Я подошла поближе и заметила, как из лодки вылезают двое. Взъерошенные кудряшки могли принадлежать исключительно Китти, но ей помогал выбраться из лодки вовсе не Ланс. Я ахнула, различив лицо полковника Донехью. Китти мило улыбалась ему, пока он укладывал весла в лодку. Потом они рука об руку вернулись к лужайке, где попрощались, и Китти заспешила к женским казармам.
Догнать ее? Я решила этого не делать: в конце концов, она обманула меня насчет свидания, скорее всего испугавшись, что я буду ее осуждать, и я ее действительно осуждала. Но подруга не должна думать, будто я за ней шпионю. Придет время, и она сама все расскажет. Я вернулась в столовую и попросила кухарку приготовить поднос для Мэри.
– Как Ланс? – игриво спросила Стелла у Китти за завтраком. Она тоже видела ее с полковником?
– Хорошо, – ответила Китти, ковыряясь в яичнице, напоминающей резину. – Мы встречаемся сегодня вечером.
Стелла завистливо покачала головой. В день нашей встречи это меня насторожило, но я быстро поняла, что у нее просто такой стиль общения.
– Как же тебе везет с мужчинами, – сказала она и обреченно вздохнула. – Я больше не хочу думать об Эллиоте. Его мысли целиком заняты той женщиной. Он все время один, либо фотографирует, либо сидит в казарме, пишет ей стихи. Вчера вечером я познакомилась с летчиком. Его зовут Уилл, неплохой парень.
Лиз подошла и поставила поднос на наш столик.

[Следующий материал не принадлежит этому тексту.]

-- ==== Sys2Proof/Laws/Search.lean ====
section
/-! SUPPORT. The run of the search's bits (42_search.md R113, R115). -/

namespace Sys2Proof.Machine

/-- `SEARCH_ACC[i] <- b` changes bit `i` only. -/
theorem getLsbD_setBit (a : BitVec 64) (i : Nat) (b : Bool) (j : Nat) (hj : j < 64) : (setBit a i b).getLsbD j =
    if j = i then b else a.getLsbD j := by
  unfold setBit
  have h1 : (1#64 <<< i).getLsbD j = decide (j = i) := by
    rw [BitVec.getLsbD_shiftLeft, BitVec.getLsbD_one]
    simp only [hj, decide_true, Bool.true_and]
    by_cases h : j = i
    · subst h; simp
    · have : j < i ∨ j - i ≠ 0 := by omega
      rcases this with h2 | h2 <;> simp [h, h2]
  cases b
  · rw [if_neg (by simp), BitVec.getLsbD_and, BitVec.getLsbD_not, h1]
    by_cases h : j = i <;> simp [h, hj]
  · rw [if_pos rfl, BitVec.getLsbD_or, h1]
    by_cases h : j = i <;> simp [h]

/-- SEARCH_ACC after the first `n` bits of `a`. -/
def accUpto (a : BitVec 64) : Nat → BitVec 64
  | 0 => 0
  | n + 1 => setBit (accUpto a n) n (a.getLsbD n)

theorem getLsbD_accUpto (a : BitVec 64) (n j : Nat) (hj : j < 64) : (accUpto a n).getLsbD j = (decide (j < n)
    && a.getLsbD j) := by
  induction n with
  | zero => simp [accUpto]
  | succ n ih =>
    rw [accUpto, getLsbD_setBit _ _ _ _ hj, ih]
    by_cases h : j = n
    · subst h; simp
    · have : (j < n + 1) ↔ (j < n) := by omega
      simp [h, this]

theorem accUpto_all (a : BitVec 64) : accUpto a 64 = a := by
  refine BitVec.eq_of_getLsbD_eq fun j hj => ?_
  rw [getLsbD_accUpto _ _ _ hj]; simp [hj]

theorem crcOfBits_succ (a n) : crcOfBits a (n+1) = crc8Step (crcOfBits a n) (a.getLsbD n) := by
  simp [crcOfBits, List.range_succ]

theorem crc8Byte_bits (a : BitVec 64) (k : Fin 8) : crc8Byte (crcOfBits a (8 * k.val)) (romByte a k) =
    crcOfBits a (8 * (k.val+1)) := by
  have e : 8 * (k.val + 1) = 8 * k.val + 1+1+1+1+1+1+1+1 := by omega
  rw [e]; simp only [crcOfBits_succ]
  have h8 : List.finRange 8 = [0,1,2,3,4,5,6,7] := by rfl
  simp only [crc8Byte, h8, List.foldl_cons, List.foldl_nil, romByte, BitVec.getLsbD_extractLsb']
  simp [Nat.add_assoc]

/-- The CRC fed bit by bit is the CRC of the address bytes (42_search.md R115). -/
theorem crc8_romBytes (a : BitVec 64) : crc8 (romBytes a) = crcOfBits a 64 := by
  have h8 : List.finRange 8 = [0,1,2,3,4,5,6,7] := by rfl
  simp only [crc8, crc8From, romBytes, h8, List.map_cons, List.map_nil, List.foldl_cons, List.foldl_nil]
  have h0 : (0 : Byte) = crcOfBits a (8 * (0 : Fin 8).val) := rfl
  rw [h0]
  rw [crc8Byte_bits a 0, show 8 * ((0 : Fin 8).val + 1) = 8 * (1 : Fin 8).val from rfl]
  rw [crc8Byte_bits a 1, show 8 * ((1 : Fin 8).val + 1) = 8 * (2 : Fin 8).val from rfl]
  rw [crc8Byte_bits a 2, show 8 * ((2 : Fin 8).val + 1) = 8 * (3 : Fin 8).val from rfl]
  rw [crc8Byte_bits a 3, show 8 * ((3 : Fin 8).val + 1) = 8 * (4 : Fin 8).val from rfl]
  rw [crc8Byte_bits a 4, show 8 * ((4 : Fin 8).val + 1) = 8 * (5 : Fin 8).val from rfl]
  rw [crc8Byte_bits a 5, show 8 * ((5 : Fin 8).val + 1) = 8 * (6 : Fin 8).val from rfl]
  rw [crc8Byte_bits a 6, show 8 * ((6 : Fin 8).val + 1) = 8 * (7 : Fin 8).val from rfl]
  rw [crc8Byte_bits a 7]
  rfl

/-- The two read slots of one search bit (42_search.md R113). -/
theorem runs_slotPair {op} {s : State} {line : Nat → Bool} (hr : s.cfg.inRange = true) (hb : s.busy = true) :
  Runs op (rslot s.cfg ++ [Seg.act .latchTrue] ++ rslot s.cfg) line (2 * s.cfg.tRslot) s
   {s with trueBit := line (sampleTick s.cfg), rdBit := line (s.cfg.tRslot + sampleTick s.cfg)} (readWave s.cfg) := by
  have hf := inRange_facts hr
  have h1 := Runs.rslot (op := op) (line := line) hr hb
  have h2 := Runs.act (op := op) (a := .latchTrue) (line := fun k => line (s.cfg.tRslot + k)) (s :=
      {s with rdBit := line (sampleTick s.cfg)}) (w := fun _ => false) rfl
  have h3 := Runs.rslot (op := op) (line := fun k => line (s.cfg.tRslot + 0 + k)) (s :=
      (runAct .latchTrue {s with rdBit := line (sampleTick s.cfg)}).1) hr hb
  have h := (h1.append h2).append h3
  have e : s.cfg.tRslot + 0 + (runAct Act.latchTrue {s with rdBit := line (sampleTick s.cfg)}).1.cfg.tRslot =
      2 * s.cfg.tRslot := by
    show s.cfg.tRslot + 0 + s.cfg.tRslot = _; omega
  rw [e] at h
  refine Runs.congr (w := _) h fun k hk => ?_
  simp only [Nat.add_zero, readWave]
  by_cases hlt : k < s.cfg.tRslot
  · simp [hlt, Nat.mod_eq_of_lt hlt]
  · rw [if_neg hlt]
    have : k % s.cfg.tRslot = k - s.cfg.tRslot := by
      rw [Nat.mod_eq_sub_mod (by omega), Nat.mod_eq_of_lt (by omega)]
    rw [this]; rfl

/-- One bit of the search (42_search.md R113). -/
theorem runs_searchBit {op} {s : State} {line : Nat → Bool} {b : Bool} (hr : s.cfg.inRange = true) (hb : s.busy = true)
  (hd : pairDecide s.cfg.searchPairMap (line (sampleTick s.cfg)) (line (s.cfg.tRslot + sampleTick s.cfg)) = some b) :
  Runs op (searchBit s.cfg) line (searchBitTicks s.cfg) s
   {s with trueBit := line (sampleTick s.cfg), rdBit := line (s.cfg.tRslot + sampleTick s.cfg), chosen := b, searchAcc := setBit s.searchAcc s.searchIdx.val b, crc := crc8Step s.crc b, searchIdx := s.searchIdx + 1}
   (fun k => if k < 2 * s.cfg.tRslot then readWave s.cfg k else decide (k - 2 * s.cfg.tRslot < slotLowTicks s.cfg b))
       := by
  have h1 := runs_slotPair (op := op) (line := line) hr hb
  let s1 : State := {s with trueBit := line (sampleTick s.cfg), rdBit := line (s.cfg.tRslot + sampleTick s.cfg)}
  have e1 : runAct .searchDecide s1 = ({s1 with chosen := b}, none) := by
    show (match pairDecide s.cfg.searchPairMap (line (sampleTick s.cfg)) (line (s.cfg.tRslot + sampleTick s.cfg))
        with | some b => _ | none => _) = _
    rw [hd]
  have h2 := Runs.act (op := op) (a := .searchDecide) (line := fun k => line (2 * s.cfg.tRslot + k)) (s := s1) (w :=
      fun _ => false) (by rw [e1])
  rw [e1] at h2
  have h3 := Runs.wslot (op := op) (src := .chosen) (line := fun k => line (2 * s.cfg.tRslot + 0 + k)) (s :=
      {s1 with chosen := b}) hr hb
  have h4 := Runs.act (op := op) (a := .searchStep) (line :=
      fun k => line (2 * s.cfg.tRslot + 0 + slotTicks s.cfg + k)) (s := {s1 with chosen := b}) (w := fun _ => false) rfl
  have h := ((h1.append h2).append h3).append h4
  have := Runs.congr (w := _) (w' :=
      (fun k => if k < 2 * s.cfg.tRslot then readWave s.cfg k else decide (k - 2 * s.cfg.tRslot < slotLowTicks s.cfg b))) h (fun k hk => by
    have hk2 : k < 2 * s.cfg.tRslot + 0 + slotTicks s.cfg := hk
    rw [if_pos (show k < 2 * s.cfg.tRslot + 0 + slotTicks s.cfg from hk2)]
    simp only [Nat.add_zero]
    by_cases hlt : k < 2 * s.cfg.tRslot
    · simp [hlt]
    · simp [hlt]; rfl)
  exact this

theorem runs_searchBit' {op} {s : State} {c : Config} (hc : s.cfg = c) {line : Nat → Bool} {b : Bool}
    (hr : c.inRange = true) (hb : s.busy = true)
  (hd : pairDecide c.searchPairMap (line (sampleTick c)) (line (c.tRslot + sampleTick c)) = some b) :
  Runs op (searchBit c) line (searchBitTicks c) s
   {s with trueBit := line (sampleTick c), rdBit := line (c.tRslot + sampleTick c), chosen := b, searchAcc := setBit s.searchAcc s.searchIdx.val b, crc := crc8Step s.crc b, searchIdx := s.searchIdx + 1}
   (fun k => if k < 2 * c.tRslot then readWave c k else decide (k - 2 * c.tRslot < slotLowTicks c b)) := by
  subst hc; exact runs_searchBit hr hb hd

theorem searchBitTicks_pos {c : Config} (h : c.inRange = true) : 0 < searchBitTicks c := by
  have := inRange_facts h
  simp only [searchBitTicks]; omega

/-- The state after `n` bits of the search; `f` gives the samples of each pair. -/
def searched (a : BitVec 64) (s : State) (f : Nat → Bool × Bool) : Nat → State
  | 0 => s
  | n + 1 => { s with searchAcc := accUpto a (n+1), searchIdx := Fin.ofNat 65 (n+1), crc := crcOfBits a (n+1), trueBit := (f n).1, rdBit := (f n).2, chosen := a.getLsbD n}

/-- The first `n` bits of the search (42_search.md R113). -/
theorem runs_searchBits {op} {s : State} {line : Nat → Bool} (a : BitVec 64) (hr : s.cfg.inRange = true)
    (hb : s.busy = true) (h0 : s.searchAcc = 0) (h1 : s.searchIdx = 0) (h2 : s.crc = 0) (n : Nat) (hn : n ≤ 64)
  (hd : ∀ i, i < n → pairDecide s.cfg.searchPairMap (line (i * searchBitTicks s.cfg + sampleTick s.cfg))
      (line (i * searchBitTicks s.cfg + s.cfg.tRslot + sampleTick s.cfg)) = some (a.getLsbD i)) :
  ∃ f, Runs op (rounds n (searchBit s.cfg)) line (n * searchBitTicks s.cfg) s (searched a s f n)
      (searchBitsWave s.cfg a) := by
  let f : Nat → Bool × Bool := fun i => (line (i * searchBitTicks s.cfg + sampleTick s.cfg),
      line (i * searchBitTicks s.cfg + s.cfg.tRslot + sampleTick s.cfg))
  refine ⟨f, ?_⟩
  have hcfg : ∀ i, (searched a s f i).cfg = s.cfg := by intro i; cases i <;> rfl
  have hbusy : ∀ i, (searched a s f i).busy = true := by intro i; cases i <;> exact hb
  have hacc : ∀ i, (searched a s f i).searchAcc = accUpto a i := by intro i; cases i; exact h0; rfl
  have hidx : ∀ i, (searched a s f i).searchIdx = Fin.ofNat 65 i := by intro i; cases i; exact h1; rfl
  have hcrc : ∀ i, (searched a s f i).crc = crcOfBits a i := by intro i; cases i; exact h2; rfl
  have hstep : ∀ i, i < n → Runs op (searchBit s.cfg) (fun k => line (i * searchBitTicks s.cfg + k))
      (searchBitTicks s.cfg) (searched a s f i) (searched a s f (i+1))
     (fun k => if k < 2 * s.cfg.tRslot then readWave s.cfg k else decide (k - 2 * s.cfg.tRslot < slotLowTicks s.cfg (a.getLsbD i))) := by
    intro i hi
    have h := runs_searchBit' (op := op) (s := searched a s f i) (hcfg i) (line :=
        fun k => line (i * searchBitTicks s.cfg + k)) (b := a.getLsbD i) hr (hbusy i)
      (by simpa [Nat.add_assoc] using hd i hi)
    have e : ({ searched a s f i with
            trueBit := line (i * searchBitTicks s.cfg + sampleTick s.cfg),
            rdBit := line (i * searchBitTicks s.cfg + (s.cfg.tRslot + sampleTick s.cfg)),
            chosen := a.getLsbD i,
            searchAcc := setBit (searched a s f i).searchAcc (searched a s f i).searchIdx.val (a.getLsbD i),
            crc := crc8Step (searched a s f i).crc (a.getLsbD i),
            searchIdx := (searched a s f i).searchIdx + 1} : State) = searched a s f (i+1) := by
      rw [hacc, hidx, hcrc]
      have x1 : (Fin.ofNat 65 i).val = i := Nat.mod_eq_of_lt (by omega)
      have x2 : Fin.ofNat 65 i + 1 = Fin.ofNat 65 (i+1) := by simp [Fin.ofNat, Fin.add_def]
      rw [x1, x2, ← crcOfBits_succ]
      have x3 : setBit (accUpto a i) i (a.getLsbD i) = accUpto a (i+1) := rfl
      rw [x3]
      simp only [searched, f, Nat.add_assoc]
      cases i <;> rfl
    rw [e] at h
    exact h
  have hall := Runs.range (op := op) (line := line) (f := fun _ => searchBit s.cfg) (searched a s f) _ n hstep
  rw [← rounds_eq] at hall
  exact Runs.congr (w := _) hall fun k _ => rfl

theorem rounds_add (m n : Nat) (b : List Seg) : rounds (m + n) b = rounds m b ++ rounds n b := by
  induction m with
  | zero => simp [rounds]
  | succ m ih => rw [Nat.succ_add, rounds, rounds, ih, List.append_assoc]

/-- SEARCH_FIRST before its first bit (42_search.md R113). -/
theorem runs_searchHead {op} {s : State} {line : Nat → Bool} {w} (hr : s.cfg.inRange = true) (hb : s.busy = true)
   (hh : highAfter line s.cfg.tWaitHighMax w) (hp : presence s.cfg line w) :
   ∃ sh bc, Runs op (resetSeq s.cfg ++ wbyte s.cfg (.const s.cfg.cmdSearchRom) ++ [Seg.act .searchInit,
       Seg.act .crcClear]) line (searchBase s.cfg w) s
     {s with presSeen := true, shift := sh, bitCnt := bc, searchAcc := 0, searchIdx := 0, crc := 0}
         (resetThenBytes s.cfg w [s.cfg.cmdSearchRom]) := by
  obtain ⟨sh, bc, h1⟩ := runs_resetThen (op := op) [ByteSrc.const s.cfg.cmdSearchRom] hr hb hh hp
  refine ⟨sh, bc, ?_⟩
  have h2 := Runs.act (op := op) (a := .searchInit) (line := fun k => line (searchBase s.cfg w + k)) (s :=
      {s with presSeen := true, shift := sh, bitCnt := bc}) (w := fun _ => false) rfl
  have h3 := Runs.act (op := op) (a := .crcClear) (line := fun k => line (searchBase s.cfg w + (0 + k))) (s :=
      (runAct .searchInit {s with presSeen := true, shift := sh, bitCnt := bc}).1) (w := fun _ => false) rfl
  have e3 : resetTicks s.cfg w + [ByteSrc.const s.cfg.cmdSearchRom].length * (8 * slotTicks s.cfg) =
      searchBase s.cfg w := by
    simp [searchBase]
  have e4 : ([ByteSrc.const s.cfg.cmdSearchRom].flatMap (wbyte s.cfg)) = wbyte s.cfg (.const s.cfg.cmdSearchRom) :=
      by simp
  rw [e3, e4] at h1
  have h := h1.append (h2.append h3)
  refine Runs.congr (w := _) h fun k hk => ?_
  have : k < searchBase s.cfg w := by simpa using hk
  rw [if_pos this]; rfl

theorem romFromAcc_eq (x : State) (a) (h1 : x.crc = 0) (h2 : x.searchAcc = a) : (runAct .romFromAcc x).1 =
    {x with romAddr := a, crc := 0} := by
  cases x; simp_all [runAct]

end Sys2Proof.Machine
end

– Как там Мэри, поправляется?
– Слава богу, да, – ответила я. – Сегодня ей уже гораздо лучше.
Лиз пристально посмотрела на конверт, который держала в руке.
– Сегодня ей пришло письмо, – осторожно сказала она, – и я невольно обратила внимание на имя отправителя. Она, кажется, говорила, что ее бывшего жениха зовут Эдвард?
Я кивнула:
– Дай посмотреть.
Я подняла конверт к свету, но не обнаружила ничего особенного, лишь то, что письмо действительно отправил Эдвард. Эдвард Нотон из Парижа.

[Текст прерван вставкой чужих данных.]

/-- The sampling of the line writes no register a host reads. -/
theorem sampleLine_ownWrites (op : BitVec 4) (c : Prop) (g : Seg) (line : Bool) (s : State) :
    OwnWrites op c s (sampleLine g line s) := by
  have h : OwnWrites op c { sampleLine g line s with presSeen := s.presSeen, rdBit := s.rdBit } (sampleLine g line s) :=
    .of_results_eq rfl
  rwa [sampleLine_keeps] at h

/-- The command has ended without error. -/
def State.succeeded (s : State) : Prop := s.busy = false ∧ s.err = .none

/-- After its completing write a command has only to complete (60_exceptions.md R149). -/
theorem enter_succeeded_of_actFinal {op : BitVec 4} {a : Act} {rest : List Seg} {s : State} (hs : InCommand s)
    (hp : planOk op false (.act a :: rest) = true) (ha : actFinal a = true) : (enter op rest s).succeeded := by
  have hrest : rest = [] := by
    simp only [planOk_act, ha, Bool.not_true, Bool.false_or, Bool.and_eq_true, List.isEmpty_iff] at hp
    exact hp.1.2
  subst hrest
  exact ⟨rfl, hs.err⟩

/-- Entering an allowed list of the command `op` writes what the command may write. -/
theorem enter_ownWrites {op : BitVec 4} {p : List Seg} (hp : planOk op false p = true) {s : State} (hs : InCommand s) :
    OwnWrites op (enter op p s).succeeded s (enter op p s) := by
  induction p generalizing s with
  | nil => exact OwnWrites.of_results_eq rfl
  | cons g rest ih =>
    by_cases ht : g.timed = true
    · by_cases hz : segTicks s g = 0
      · rw [enter_skip op g rest s ht hz]
        exact ih (planOk_tail hp) hs
      · rw [enter_timed op g rest s hz]
        exact OwnWrites.of_results_eq rfl
    · obtain ⟨a, rfl⟩ := Seg.exists_act_of_not_timed ht
      have hallowed : actAllowed op a = true := by
        rw [planOk_act, Bool.and_eq_true, Bool.and_eq_true] at hp
        exact hp.1.1
      have hw := runAct_ownWrites hallowed s
      have hc := hs.runAct a
      cases hr : (runAct a s).2 with
      | none =>
        rw [enter_act op a rest s hr]
        exact (hw.mono fun hfin => enter_succeeded_of_actFinal hc hp hfin.1).trans (ih (planOk_tail hp) hc)
      | some e =>
        rw [enter_act_raise op a rest s e hr]
        have hno : ¬ (actFinal a = true ∧ (runAct a s).2 = none) := by simp [hr]
        exact (hw.mono fun hfin => absurd hfin hno).trans (OwnWrites.of_results_eq rfl)

/-- A tick of the command `op` writes what the command may write. -/
theorem BlockInv.tick_ownWrites {s : State} (h : BlockInv s) {op : BitVec 4} {p : List Seg} (hs : s.seq = .running op p)
    (line : Bool) : OwnWrites op (Machine.tick s line).succeeded s (Machine.tick s line) := by
  obtain ⟨g, rest, hp, htick⟩ := h.tick_cases hs line
  have hc := (h.inCommand (h.busy_of_running hs)).sampleLine g line
  refine (sampleLine_ownWrites op _ g line s).trans ?_
  obtain heq | ⟨e, -, heq⟩ | ⟨k, -, heq⟩ := htick <;> rw [heq]
  · exact enter_ownWrites (planOk_tail hp) hc
  · exact OwnWrites.of_results_eq rfl
  · exact OwnWrites.of_results_eq rfl

theorem runningOp_of_running {s : State} {op : BitVec 4} {p : List Seg} (h : s.seq = .running op p) :
    runningOp s = some op := by
  simp only [runningOp, h]

/-- Settles O49: an idle tick changes nothing, a tick of a command only what it owns (`BlockInv.tick_ownWrites`), and
none what `tick_keeps` lists. -/
theorem onlyTheOwningCommandWrites : Obligations.OnlyTheOwningCommandWrites := by
  intro s line h
  obtain ⟨hrej, hdata, hie, -, hpresc, hrdata⟩ := tick_keeps s line
  cases hs : s.seq with
  | idle => simp [tick_of_idle hs]
  | running op p =>
    have hw := h.tick_ownWrites hs line
    simp only [runningOp_of_running hs, Option.some.injEq, exists_eq_left']
    refine ⟨hw.rxData.resolve_left, fun hne => ?crc, hw.romAddr.resolve_left,
      fun hne => hw.scratchpad.resolve_left ?scratchpad, fun hne => hw.sensor.resolve_left ?sensor,
      hie, hrej, hdata, hrdata, hpresc⟩
    case crc => simpa using hw.crc.resolve_left hne
    case scratchpad =>
      rw [Prod.mk.injEq, not_and_or]
      exact hne
    case sensor =>
      simp only [State.sensorOutputs, Prod.mk.injEq, not_and_or]
      exact hne

end Sys2Proof.Machine

/-! PROOFS. The register space (20_memory.md): accesses that are refused or ignored, what a host read leaves, and how the
words pack their bytes. -/
namespace Sys2Proof.Machine

/-- Settles O11: the oldest input is handled, and a narrow access is refused by its arm of `handle`. -/
theorem narrowAccessIsRefused : Obligations.NarrowAccessIsRefused :=
  fun _ _ _ _ hev => step_of_events_cons hev

/-! ### Host writes that are ignored -/

/-- While `rst_n` = 0 no write has an effect (70_reset_and_hazards.md R160). -/
theorem hostWrite_inReset (off : BitVec 6) (v : Word) {s : State} (hr : s.rstN = false) :
    hostWrite off v s = .next s := by
  simp [hostWrite, hr]

/-- No register but CMD, STATUS, CTRL and ROM_ADDR takes a write, whatever the level of `rst_n` (20_memory.md R63). -/
theorem hostWrite_ignored {off : BitVec 6} (v : Word) (s : State)
    (h : regOf off ≠ .cmd ∧ regOf off ≠ .status ∧ regOf off ≠ .ctrl ∧ regOf off ≠ .romAddrLo ∧
      regOf off ≠ .romAddrHi) :
    hostWrite off v s = .next s := by
  obtain ⟨hcmd, hstatus, hctrl, hlo, hhi⟩ := h
  cases hr : s.rstN with
  | false => exact hostWrite_inReset off v hr
  | true =>
    simp only [hostWrite, hr, Bool.not_true, Bool.false_eq_true, if_false]
    cases ho : regOf off with
    | cmd => exact absurd ho hcmd
    | status => exact absurd ho hstatus
    | ctrl => exact absurd ho hctrl
    | romAddrLo => exact absurd ho hlo
    | romAddrHi => exact absurd ho hhi
    | _ => rfl

/-- Settles O39: by the register map no offset of the ranges is that of a writable register. -/
theorem readOnlyAndReservedWritesAreIgnored : Obligations.ReadOnlyAndReservedWritesAreIgnored := by
  intro s off v hoff
  obtain ⟨-, -, -, -, hmap⟩ := regOf_spec off
  exact hostWrite_ignored v s (hmap hoff)

/-! ### Host reads -/

/-- Out of reset a read is exact, but for a result register while BUSY (20_memory.md R64, R66). -/
theorem hostRead_exact {off : BitVec 6} {s : State} (hr : s.rstN = true)
    (h : s.busy = false ∨ (regOf off).isResult = false) :
    hostRead off s = { s with hostRdata := regValue s (regOf off) } := by
  have hfree : ¬ (s.busy && (regOf off).isResult) = true := by
    rw [Bool.not_eq_true, Bool.and_eq_false_iff]
    exact h
  rw [hostRead, if_neg (by simp [hr]), if_neg hfree]

/-- Out of reset a read of a result register while BUSY draws a free value (20_memory.md R64). -/
theorem hostRead_free {off : BitVec 6} {s : State} (hr : s.rstN = true) (hb : s.busy = true)
    (hres : (regOf off).isResult = true) :
    hostRead off s = { s with hostRdata := Config.freeWord s.draws, draws := s.draws + 1 } := by
  rw [hostRead, if_neg (by simp [hr]), if_pos (by rw [hb, hres, Bool.and_self])]

/-- The value of a register does not depend on the pending inputs. -/
theorem regValue_events (s : State) (rest : List Event) (r : Reg) : regValue { s with events := rest } r = regValue s r := by
  cases r <;> rfl

/-- Settles O35: the step is the host read without its input on the list, which is exact or draws a free value; the map
gives CMD and the reserved words, whose value is 0. -/
theorem hostReadsAreExactUnlessBusyResult : Obligations.HostReadsAreExactUnlessBusyResult := by
  intro s off rest hev hr
  obtain ⟨hcmd, -, -, hreserved, -⟩ := regOf_spec off
  have hstep : step s = .next (hostRead off { s with events := rest }) := step_of_events_cons hev
  refine ⟨fun h => ?stored, fun ⟨hb, hres⟩ => ⟨Config.freeWord s.draws, ?free⟩, fun h => ?reserved, fun h => ?cmd⟩
  case stored => rw [hstep, hostRead_exact (s := { s with events := rest }) hr h, regValue_events]
  case free => rw [hstep, hostRead_free (s := { s with events := rest }) hr hb hres]
  case reserved => rw [hreserved h]; rfl
  case cmd => rw [hcmd h]; rfl

/-! ### The bytes of the words -/

/-- Byte `k` of a word stands in its bits `8k+7:8k` (20_memory.md R61). -/
theorem packWord_byte (b : Fin 4 → Byte) (k : Fin 4) :
    (packWord (b 3) (b 2) (b 1) (b 0)).extractLsb' (8 * k.val) 8 = b k := by
  unfold packWord
  match k with
  | 0 => exact BitVec.extractLsb'_append_eq_right
  | 1 =>
    rw [BitVec.extractLsb'_append_eq_of_le (by decide)]
    exact BitVec.extractLsb'_append_eq_right
  | 2 =>
    rw [BitVec.extractLsb'_append_eq_of_le (by decide), BitVec.extractLsb'_append_eq_of_le (by decide)]
    exact BitVec.extractLsb'_append_eq_right
  | 3 =>
    rw [BitVec.extractLsb'_append_eq_of_le (by decide), BitVec.extractLsb'_append_eq_of_le (by decide),
      BitVec.extractLsb'_append_eq_of_le (by decide)]
    exact BitVec.extractLsb'_eq_self

/-- Byte `k` of ROM_ADDR_LO is byte `k` of ROM_ADDR (10_state.md R33). -/
theorem romAddrLo_byte (a : BitVec 64) {k : Nat} (h : k < 4) :
    (a.extractLsb' 0 32).extractLsb' (8 * k) 8 = romByte a ⟨k, by omega⟩ :=
  BitVec.extractLsb'_extractLsb'_of_le (by omega)

/-- Byte `k` of ROM_ADDR_HI is byte `k + 4` of ROM_ADDR (10_state.md R33). -/
theorem romAddrHi_byte (a : BitVec 64) {k : Nat} (h : k < 4) :
    (a.extractLsb' 32 32).extractLsb' (8 * k) 8 = romByte a ⟨k + 4, by omega⟩ := by
  refine BitVec.eq_of_getLsbD_eq fun i hi => ?_
  have hin : 8 * k + i < 32 := by omega
  have hbit : 32 + (8 * k + i) = 8 * (k + 4) + i := by omega
  simp only [romByte, BitVec.getLsbD_extractLsb', hin, hbit, decide_true, Bool.true_and]

/-- Settles O34: byte by byte for ROM_ADDR and SP, by the extension of the single fields, and by the concatenation that
SENSOR_ALARM is. -/
theorem registersPackLittleEndian : Obligations.RegistersPackLittleEndian := by
  intro s
  refine ⟨fun k h => ⟨romAddrLo_byte s.romAddr h, romAddrHi_byte s.romAddr h,
    packWord_byte (fun j => s.sp[j.val]) ⟨k, h⟩, packWord_byte (fun j => s.sp[j.val + 4]) ⟨k, h⟩⟩,
    ?sp8, ?temp, ?alarmH, ?alarmL, ?above, ?res⟩
  case sp8 => exact BitVec.toNat_setWidth_of_le (by decide)
  case temp => exact BitVec.toInt_signExtend_of_le (by decide)
  case alarmH => exact BitVec.extractLsb'_append_eq_right
  case alarmL =>
    rw [regValue, BitVec.extractLsb'_append_eq_of_le (by decide)]
    exact BitVec.extractLsb'_append_eq_right
  case above =>
    rw [regValue, BitVec.extractLsb'_append_eq_of_le (by decide), BitVec.extractLsb'_append_eq_of_le (by decide)]
    exact BitVec.extractLsb'_zero
  case res => exact BitVec.toNat_setWidth_of_le (by decide)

– Анна! – возмутилась Китти. – Ты не должна читать ее почту. Это личное.
– Но придется, если это может помешать ее выздоровлению. Этот человек бросил ее практически у алтаря и вверг в такое отчаяние, что она сбежала на далекий остров. Представь, как это письмо может на нее подействовать.
Остальные согласно закивали, и Китти смягчилась.
– Я же не собираюсь его читать, просто уберу, пока она не придет в себя. Ее сердце разбито. Ей нужно набраться сил. Не хочу, чтобы письмо снова подорвало ее здоровье.
– Хорошо, – согласилась Китти, – но, когда дело касается любви, вмешиваться не стоит.
Она предупреждает меня, намекая на себя?
Я недовольно сморщила нос и засунула письмо в карман платья.
– Я и не вмешиваюсь, – прямо ответила я Китти, – это касается здоровья Мэри.
Китти отодвинула тарелку в сторону.
– Девочки, боюсь, я больше не смогу съесть ни кусочка этих пережаренных яиц. Пойду работать. Сестра Гильдебрандт говорила, что сегодня к нам поступит пациент.